After a death there is so much to do but still give yourself time to grieve. I didn't want to wash,brush my teeth or eat. But had to force myself to do it. As I would be letting down my husband . I can't say your grief will get easier as for me it's been 18 years and the grief has gotten worse but I have learnt to cope. Even now it overwhelms me but I don't fight it as the only person I hurt by doing that is me.

I would encourage you to talk out loud to your husband when he is no longer with you. I promise it will help. I have to shouted and swore at my husband then I see him with that stupid grin on his face and I feel better. Others may think that's awful but I find comfort. There is no right or wrong way to grief you do whatever is right for you. Only you knows what you will need.

It's hard to make a new life without your husband but you will be able to do it when it's time. I know when my husband took his last breath I not only lost the love of my life but my present and future. But you can life a good life not the one you want but you must give yourself time. Only do what's needs to be done and ask for help don't think you have to do it all yourself. I thought I did and made it worse for myself.

Unfortunately I found people disappeared after my husband's funeral and some people expected me to get over my grief in a few months. And that's hurts. But I also found people who I thought would disappear because they were more my husband's friends than mine where with me for years.

My thoughts are with you. You have a hard road ahead of you but the love you and your husband share lives on after he dies..?

Hiraeth Wed 03-Aug-22 05:34:58

MawtheMerrier Beautifully written ,everything you wrote happened with me as well . Now 8:years later I’m thankful and grateful for the 38 years of married life . Now I know what other widows are going through .
A beautiful post but so sad

sukie Wed 03-Aug-22 02:08:14

Thinking of you 1summer flowers

Kate1949 Tue 02-Aug-22 11:27:44

1summer flowers

GrannySomerset Tue 02-Aug-22 09:17:23

My thoughts are with you, Isummer. Saying goodbye, however welcome a release death is, can never be anything but heart breaking.

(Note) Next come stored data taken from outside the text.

theorem test_hyps_LeaseIsRenewedClaimedAndLost :
  (∃ (s : State), parRuns s = true ∧
    pairSends s = true ∧
    0 < s.par.ctr ∧
    (∀ t0 ∈ s.par.renewAt, t0 + 10000 ≤ s.now)) ∧
  (∃ (s : State), s.par.ctr = 0) ∧
  (∃ (s : State), mayClaim s = true ∧
    pairSends s = true ∧
    ((s.par.claimLink = true ∧ s.par.pHolds = false) ∨ (s.par.claimLink = false ∧ s.par.pIdle = true ∧ s.par.pPrevIdle = true ∧
      (parPreferred s = true ∨ (∃ t0 ∈ s.par.pNotReadySince, t0 + 1000000 ≤ s.now)))) ∧
    (∀ t0 ∈ s.par.claimAt, t0 + 10000 ≤ s.now)) ∧
  (∃ (s : State), mayClaim s = false) ∧
  (∃ (s : State), pairSends s = true ∧
    (∀ t0 ∈ s.par.lastTx, t0 + 10000 ≤ s.now)) ∧
  (∃ (t0 : Nat) (s : State), s.par.lastRx = some t0 ∧
    s.par.linkUp = true ∧
    t0 + 25000 ≤ s.now) ∧
  (∃ (t0 : Nat) (s : State), s.par.lastRx = some t0 ∧
    s.now < t0 + 25000) ∧
  (∃ (s : State), paired s = true ∧
    s.par.expPend = true ∧
    s.par.ctr = 0) ∧
  (∃ (s : State), 0 < s.par.ctr) ∧
  (∃ (s : State), parRuns s = true ∧
    witRunning s = true ∧
    parReady s = true ∧
    s.par.ctr = 0 ∧
    s.par.claimWit = false ∧
    s.par.swapAt = none ∧
    s.par.lastRx.getD s.par.safStart + 60000 ≤ s.now) ∧
  (∃ (s : State), witRunning s = false) ∧
  (∃ (t0 : Nat) (s : State), s.par.deferredAt = some t0 ∧
    0 < s.par.ctr) ∧
  (∃ (w : Win) (s : State), Granted s w 0x150000 rMaint ∧
    pairUp s = true ∧
    s.par.pReady = true ∧
    paired s = true ∧
    0 < s.par.ctr ∧
    (s.emb.mode = .standby ∨ s.emb.mode = .maintenance) ∧
    allOpen s = true ∧
    s.par.swapAt = none) ∧
  (∃ (w : Win) (s : State), Granted s w 0x150000 rMaint ∧
    pairUp s = true ∧
    s.par.pReady = true ∧
    (s.par.ctr = 0 ∨ (s.emb.mode ≠ .standby ∧ s.emb.mode ≠ .maintenance) ∨ allOpen s = false)) ∧
  (∃ (w : Win) (s : State), Granted s w 0x150000 rMaint ∧
    (pairUp s = false ∨ s.par.pReady = false)) ∧
  (∃ (t0 : Nat) (s : State), s.par.swapAt = some t0 ∧
    t0 + 1000 * rdf s parTmo [] 15 0 < s.now) ∧
  (∃ (w : Win) (s : State), Granted s w 0x150000 rMaint) :=
  ⟨⟨(wPr { ctr := 1, term := 4 }), by decide +kernel⟩,
   ⟨(wPr { term := 4 }), by decide +kernel⟩,
   ⟨(wPw { linkUp := true, lastRx := some 1999000, pIdle := true, pPrevIdle := true, term := 0xFFFFFFFF }), by decide +kernel⟩,
   ⟨(wPw { claimLink := true, claimSeq := some 3 }), by decide +kernel⟩,
   ⟨(wPr { lastTx := some 1990000 }), by decide +kernel⟩,
   ⟨1975000, (wPr { lastRx := some 1975000, linkUp := true }), by decide +kernel⟩,
   ⟨1975001, (wPr { lastRx := some 1975001, linkUp := true }), by decide +kernel⟩,
   ⟨(ctrOnS (wPr { expPend := true, loss := 65535 })), by decide +kernel⟩,
   ⟨(wPr { expPend := true, ctr := 1 }), by decide +kernel⟩,
   ⟨(wPw { lastRx := some 1940000 }), by decide +kernel⟩,
   ⟨wPr { }, by decide +kernel⟩,
   ⟨5, { wPr { deferredAt := some 5, ctr := 1, untested := 15 } with saf := { State.reset.saf with lanes := lanesOn } }, by decide +kernel⟩,
   ⟨0, { wPr { linkUp := true, lastRx := some 1999000, pReady := true, ctr := 1, term := 8 } with emb := (live .maintenance).emb }, by decide +kernel⟩,
   ⟨0, (wPr { linkUp := true, lastRx := some 1999000, pReady := true }), by decide +kernel⟩,
   ⟨0, (wPr { linkUp := true, pReady := true, lastRx := some 1975000 }), by decide +kernel⟩,
   ⟨5, (wPr { swapAt := some 5 }), by decide +kernel⟩,
   ⟨0, (wPr { crc := 7 }), by decide +kernel⟩⟩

1summer Tue 02-Aug-22 09:06:50

I am just sitting here reading this beside my husband who is in the latter stages of dying, it will be hours or a few days.
I feel so sad for him suffering and for me knowing the grief and loneliness I will experience going forward.
But this has helped me to know what to expect and that other people are feeling what I may be feeling.
I will read this thread again in a few weeks/months as I think it will help me understand and cope with a different life.